Overall, I think we find strong evidence for our hypotheses that goby capture is highly associated with hard substrate and main/side-channel habitats as compared to soft substrate and backwater habitat. Furthermore, we find evidence that the downstream invasion front tends to support smaller-bodied fish than the larger-bodied, upstream source population.
As far as describing the Illinois Waterway round goby population in invasion biology terms of ‘present’ and ‘established,’ evidence (multiple age cohorts captured in multiple years) suggests that goby are established in all pools, with the exception of Alton. I don’t think we can say they are not established in Alton, just that we don’t have enough evidence to say that they are established in Alton.
Another question that interests me: Are there so few captures / low CPUE in the lower river because of a natural gradient along a shifting invasion front from upstream to downstream?
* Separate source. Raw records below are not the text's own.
/-! ### State.logStage leaves all but regs, tick0, irqc, log -/

@[simp] theorem State.logStage_pending (r : LogRec) : (s.logStage r).pending = s.pending := by
  simp [State.logStage, apply_ite State.pending]
@[simp] theorem State.logStage_now (r : LogRec) : (s.logStage r).now = s.now := by
  simp [State.logStage, apply_ite State.now]
@[simp] theorem State.logStage_sram (r : LogRec) : (s.logStage r).sram = s.sram := by
  simp [State.logStage, apply_ite State.sram]
@[simp] theorem State.logStage_nvm (r : LogRec) : (s.logStage r).nvm = s.nvm := by
  simp [State.logStage, apply_ite State.nvm]
@[simp] theorem State.logStage_freeIdx (r : LogRec) : (s.logStage r).freeIdx = s.freeIdx := by
  simp [State.logStage, apply_ite State.freeIdx]
@[simp] theorem State.logStage_beat (r : LogRec) : (s.logStage r).beat = s.beat := by
  simp [State.logStage, apply_ite State.beat]
@[simp] theorem State.logStage_evq (r : LogRec) : (s.logStage r).evq = s.evq := by
  simp [State.logStage, apply_ite State.evq]
@[simp] theorem State.logStage_lastStatus (r : LogRec) : (s.logStage r).lastStatus = s.lastStatus := by
  simp [State.logStage, apply_ite State.lastStatus]
@[simp] theorem State.logStage_lastRead (r : LogRec) : (s.logStage r).lastRead = s.lastRead := by
  simp [State.logStage, apply_ite State.lastRead]
@[simp] theorem State.logStage_nvmc (r : LogRec) : (s.logStage r).nvmc = s.nvmc := by
  simp [State.logStage, apply_ite State.nvmc]
@[simp] theorem State.logStage_pwr (r : LogRec) : (s.logStage r).pwr = s.pwr := by
  simp [State.logStage, apply_ite State.pwr]
@[simp] theorem State.logStage_cmp (r : LogRec) : (s.logStage r).cmp = s.cmp := by
  simp [State.logStage, apply_ite State.cmp]
@[simp] theorem State.logStage_cps (r : LogRec) : (s.logStage r).cps = s.cps := by
  simp [State.logStage, apply_ite State.cps]
@[simp] theorem State.logStage_adc (r : LogRec) : (s.logStage r).adc = s.adc := by
  simp [State.logStage, apply_ite State.adc]
@[simp] theorem State.logStage_resamp (r : LogRec) : (s.logStage r).resamp = s.resamp := by
  simp [State.logStage, apply_ite State.resamp]
@[simp] theorem State.logStage_cht (r : LogRec) : (s.logStage r).cht = s.cht := by
  simp [State.logStage, apply_ite State.cht]
@[simp] theorem State.logStage_qdl (r : LogRec) : (s.logStage r).qdl = s.qdl := by
  simp [State.logStage, apply_ite State.qdl]
@[simp] theorem State.logStage_ctl (r : LogRec) : (s.logStage r).ctl = s.ctl := by
  simp [State.logStage, apply_ite State.ctl]
@[simp] theorem State.logStage_spec (r : LogRec) : (s.logStage r).spec = s.spec := by
  simp [State.logStage, apply_ite State.spec]
@[simp] theorem State.logStage_dma (r : LogRec) : (s.logStage r).dma = s.dma := by
  simp [State.logStage, apply_ite State.dma]
@[simp] theorem State.logStage_mode (r : LogRec) : (s.logStage r).mode = s.mode := by
  simp [State.logStage, apply_ite State.mode]
@[simp] theorem State.logStage_pwm (r : LogRec) : (s.logStage r).pwm = s.pwm := by
  simp [State.logStage, apply_ite State.pwm]
@[simp] theorem State.logStage_gd (r : LogRec) : (s.logStage r).gd = s.gd := by
  simp [State.logStage, apply_ite State.gd]
@[simp] theorem State.logStage_prot (r : LogRec) : (s.logStage r).prot = s.prot := by
  simp [State.logStage, apply_ite State.prot]
@[simp] theorem State.logStage_safe (r : LogRec) : (s.logStage r).safe = s.safe := by
  simp [State.logStage, apply_ite State.safe]
@[simp] theorem State.logStage_rly (r : LogRec) : (s.logStage r).rly = s.rly := by
  simp [State.logStage, apply_ite State.rly]
@[simp] theorem State.logStage_met (r : LogRec) : (s.logStage r).met = s.met := by
  simp [State.logStage, apply_ite State.met]
@[simp] theorem State.logStage_hrm (r : LogRec) : (s.logStage r).hrm = s.hrm := by
  simp [State.logStage, apply_ite State.hrm]
@[simp] theorem State.logStage_hsw (r : LogRec) : (s.logStage r).hsw = s.hsw := by
  simp [State.logStage, apply_ite State.hsw]
@[simp] theorem State.logStage_ctx (r : LogRec) : (s.logStage r).ctx = s.ctx := by
  simp [State.logStage, apply_ite State.ctx]
@[simp] theorem State.logStage_ldg (r : LogRec) : (s.logStage r).ldg = s.ldg := by
  simp [State.logStage, apply_ite State.ldg]
@[simp] theorem State.logStage_bus (r : LogRec) : (s.logStage r).bus = s.bus := by
  simp [State.logStage, apply_ite State.bus]
@[simp] theorem State.logStage_host (r : LogRec) : (s.logStage r).host = s.host := by
  simp [State.logStage, apply_ite State.host]
@[simp] theorem State.logStage_sb (r : LogRec) : (s.logStage r).sb = s.sb := by
  simp [State.logStage, apply_ite State.sb]
@[simp] theorem State.logStage_pins (r : LogRec) : (s.logStage r).pins = s.pins := by
  simp [State.logStage, apply_ite State.pins]
@[simp] theorem State.logStage_jtag (r : LogRec) : (s.logStage r).jtag = s.jtag := by
  simp [State.logStage, apply_ite State.jtag]

/-! ### State.logLast leaves all but regs, log -/

@[simp] theorem State.logLast_pending (c f : Nat) (d0 d1 : Word) : (s.logLast c f d0 d1).pending = s.pending := by
  simp [State.logLast, apply_ite State.pending]
@[simp] theorem State.logLast_now (c f : Nat) (d0 d1 : Word) : (s.logLast c f d0 d1).now = s.now := by
  simp [State.logLast, apply_ite State.now]
@[simp] theorem State.logLast_sram (c f : Nat) (d0 d1 : Word) : (s.logLast c f d0 d1).sram = s.sram := by
  simp [State.logLast, apply_ite State.sram]
@[simp] theorem State.logLast_nvm (c f : Nat) (d0 d1 : Word) : (s.logLast c f d0 d1).nvm = s.nvm := by
  simp [State.logLast, apply_ite State.nvm]
@[simp] theorem State.logLast_freeIdx (c f : Nat) (d0 d1 : Word) : (s.logLast c f d0 d1).freeIdx = s.freeIdx := by
  simp [State.logLast, apply_ite State.freeIdx]
@[simp] theorem State.logLast_tick0 (c f : Nat) (d0 d1 : Word) : (s.logLast c f d0 d1).tick0 = s.tick0 := by
  simp [State.logLast, apply_ite State.tick0]
@[simp] theorem State.logLast_beat (c f : Nat) (d0 d1 : Word) : (s.logLast c f d0 d1).beat = s.beat := by
  simp [State.logLast, apply_ite State.beat]
@[simp] theorem State.logLast_evq (c f : Nat) (d0 d1 : Word) : (s.logLast c f d0 d1).evq = s.evq := by
  simp [State.logLast, apply_ite State.evq]
@[simp] theorem State.logLast_lastStatus (c f : Nat) (d0 d1 : Word) : (s.logLast c f d0 d1).lastStatus = s.lastStatus := by
  simp [State.logLast, apply_ite State.lastStatus]
@[simp] theorem State.logLast_lastRead (c f : Nat) (d0 d1 : Word) : (s.logLast c f d0 d1).lastRead = s.lastRead := by
  simp [State.logLast, apply_ite State.lastRead]
@[simp] theorem State.logLast_irqc (c f : Nat) (d0 d1 : Word) : (s.logLast c f d0 d1).irqc = s.irqc := by
  simp [State.logLast, apply_ite State.irqc]
@[simp] theorem State.logLast_nvmc (c f : Nat) (d0 d1 : Word) : (s.logLast c f d0 d1).nvmc = s.nvmc := by
  simp [State.logLast, apply_ite State.nvmc]
@[simp] theorem State.logLast_pwr (c f : Nat) (d0 d1 : Word) : (s.logLast c f d0 d1).pwr = s.pwr := by
  simp [State.logLast, apply_ite State.pwr]
@[simp] theorem State.logLast_cmp (c f : Nat) (d0 d1 : Word) : (s.logLast c f d0 d1).cmp = s.cmp := by
  simp [State.logLast, apply_ite State.cmp]
@[simp] theorem State.logLast_cps (c f : Nat) (d0 d1 : Word) : (s.logLast c f d0 d1).cps = s.cps := by
  simp [State.logLast, apply_ite State.cps]
@[simp] theorem State.logLast_adc (c f : Nat) (d0 d1 : Word) : (s.logLast c f d0 d1).adc = s.adc := by
  simp [State.logLast, apply_ite State.adc]
@[simp] theorem State.logLast_resamp (c f : Nat) (d0 d1 : Word) : (s.logLast c f d0 d1).resamp = s.resamp := by
  simp [State.logLast, apply_ite State.resamp]
@[simp] theorem State.logLast_cht (c f : Nat) (d0 d1 : Word) : (s.logLast c f d0 d1).cht = s.cht := by
  simp [State.logLast, apply_ite State.cht]
@[simp] theorem State.logLast_qdl (c f : Nat) (d0 d1 : Word) : (s.logLast c f d0 d1).qdl = s.qdl := by
  simp [State.logLast, apply_ite State.qdl]
@[simp] theorem State.logLast_ctl (c f : Nat) (d0 d1 : Word) : (s.logLast c f d0 d1).ctl = s.ctl := by
  simp [State.logLast, apply_ite State.ctl]
@[simp] theorem State.logLast_spec (c f : Nat) (d0 d1 : Word) : (s.logLast c f d0 d1).spec = s.spec := by
  simp [State.logLast, apply_ite State.spec]
@[simp] theorem State.logLast_dma (c f : Nat) (d0 d1 : Word) : (s.logLast c f d0 d1).dma = s.dma := by
  simp [State.logLast, apply_ite State.dma]
@[simp] theorem State.logLast_mode (c f : Nat) (d0 d1 : Word) : (s.logLast c f d0 d1).mode = s.mode := by
  simp [State.logLast, apply_ite State.mode]
@[simp] theorem State.logLast_pwm (c f : Nat) (d0 d1 : Word) : (s.logLast c f d0 d1).pwm = s.pwm := by
  simp [State.logLast, apply_ite State.pwm]
@[simp] theorem State.logLast_gd (c f : Nat) (d0 d1 : Word) : (s.logLast c f d0 d1).gd = s.gd := by
  simp [State.logLast, apply_ite State.gd]
@[simp] theorem State.logLast_prot (c f : Nat) (d0 d1 : Word) : (s.logLast c f d0 d1).prot = s.prot := by
  simp [State.logLast, apply_ite State.prot]
@[simp] theorem State.logLast_safe (c f : Nat) (d0 d1 : Word) : (s.logLast c f d0 d1).safe = s.safe := by
  simp [State.logLast, apply_ite State.safe]
@[simp] theorem State.logLast_rly (c f : Nat) (d0 d1 : Word) : (s.logLast c f d0 d1).rly = s.rly := by
  simp [State.logLast, apply_ite State.rly]
@[simp] theorem State.logLast_met (c f : Nat) (d0 d1 : Word) : (s.logLast c f d0 d1).met = s.met := by
  simp [State.logLast, apply_ite State.met]
@[simp] theorem State.logLast_hrm (c f : Nat) (d0 d1 : Word) : (s.logLast c f d0 d1).hrm = s.hrm := by
  simp [State.logLast, apply_ite State.hrm]
@[simp] theorem State.logLast_hsw (c f : Nat) (d0 d1 : Word) : (s.logLast c f d0 d1).hsw = s.hsw := by
  simp [State.logLast, apply_ite State.hsw]
@[simp] theorem State.logLast_ctx (c f : Nat) (d0 d1 : Word) : (s.logLast c f d0 d1).ctx = s.ctx := by
  simp [State.logLast, apply_ite State.ctx]
@[simp] theorem State.logLast_ldg (c f : Nat) (d0 d1 : Word) : (s.logLast c f d0 d1).ldg = s.ldg := by
  simp [State.logLast, apply_ite State.ldg]
@[simp] theorem State.logLast_bus (c f : Nat) (d0 d1 : Word) : (s.logLast c f d0 d1).bus = s.bus := by
  simp [State.logLast, apply_ite State.bus]
@[simp] theorem State.logLast_host (c f : Nat) (d0 d1 : Word) : (s.logLast c f d0 d1).host = s.host := by
  simp [State.logLast, apply_ite State.host]
@[simp] theorem State.logLast_sb (c f : Nat) (d0 d1 : Word) : (s.logLast c f d0 d1).sb = s.sb := by
  simp [State.logLast, apply_ite State.sb]
@[simp] theorem State.logLast_pins (c f : Nat) (d0 d1 : Word) : (s.logLast c f d0 d1).pins = s.pins := by
  simp [State.logLast, apply_ite State.pins]
@[simp] theorem State.logLast_jtag (c f : Nat) (d0 d1 : Word) : (s.logLast c f d0 d1).jtag = s.jtag := by
  simp [State.logLast, apply_ite State.jtag]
In other words, this lack of fish downriver is temporary, and will be overcome with time? Or, is this invasion gradient confounded by a strong gradient in an important habitat feature, namely hard substrate, because the prevalence of hard substrate also decreases from upstream to downstream? At the top of the ‘Presence vs. Establishment’ section, the ‘Substrate availability by pool’ illustrates this gradient (or rather step-change) in hard substrate as a proportion of all sites. But what stands out to me is that LaGrange has almost no hard substrate, even though it has multiple years with multiple sites hosting multiple age cohorts. Contrast that against Alton, which has no goby detected throughout the study, but has a relatively higher proportion of hard substrate as compared to LaGrange. Clearly, substrate alone doesn’t explain why goby are caught in LaGrange (albeit infrequently) but not in Alton. Is the explanation the natural invasion front that might be overcome with time? Or some other limiting factor, like depth?
Hopefully laying out the analysis workflow here can provide a basic structure for a manuscript’s methods and results sections. The data underlying these figures is in our shared Box folder if you want to play with it yourselves. Notably, it doesn’t include the MWRD data from Austin Happel. I think we have enough here to go forward without it because I’m not sure I like the upstream/downstream invasion confusion it introduces. But I’m happy to continue to develop the hypotheses and analyses with you both and work on fitting the spatial data into a more publishable format.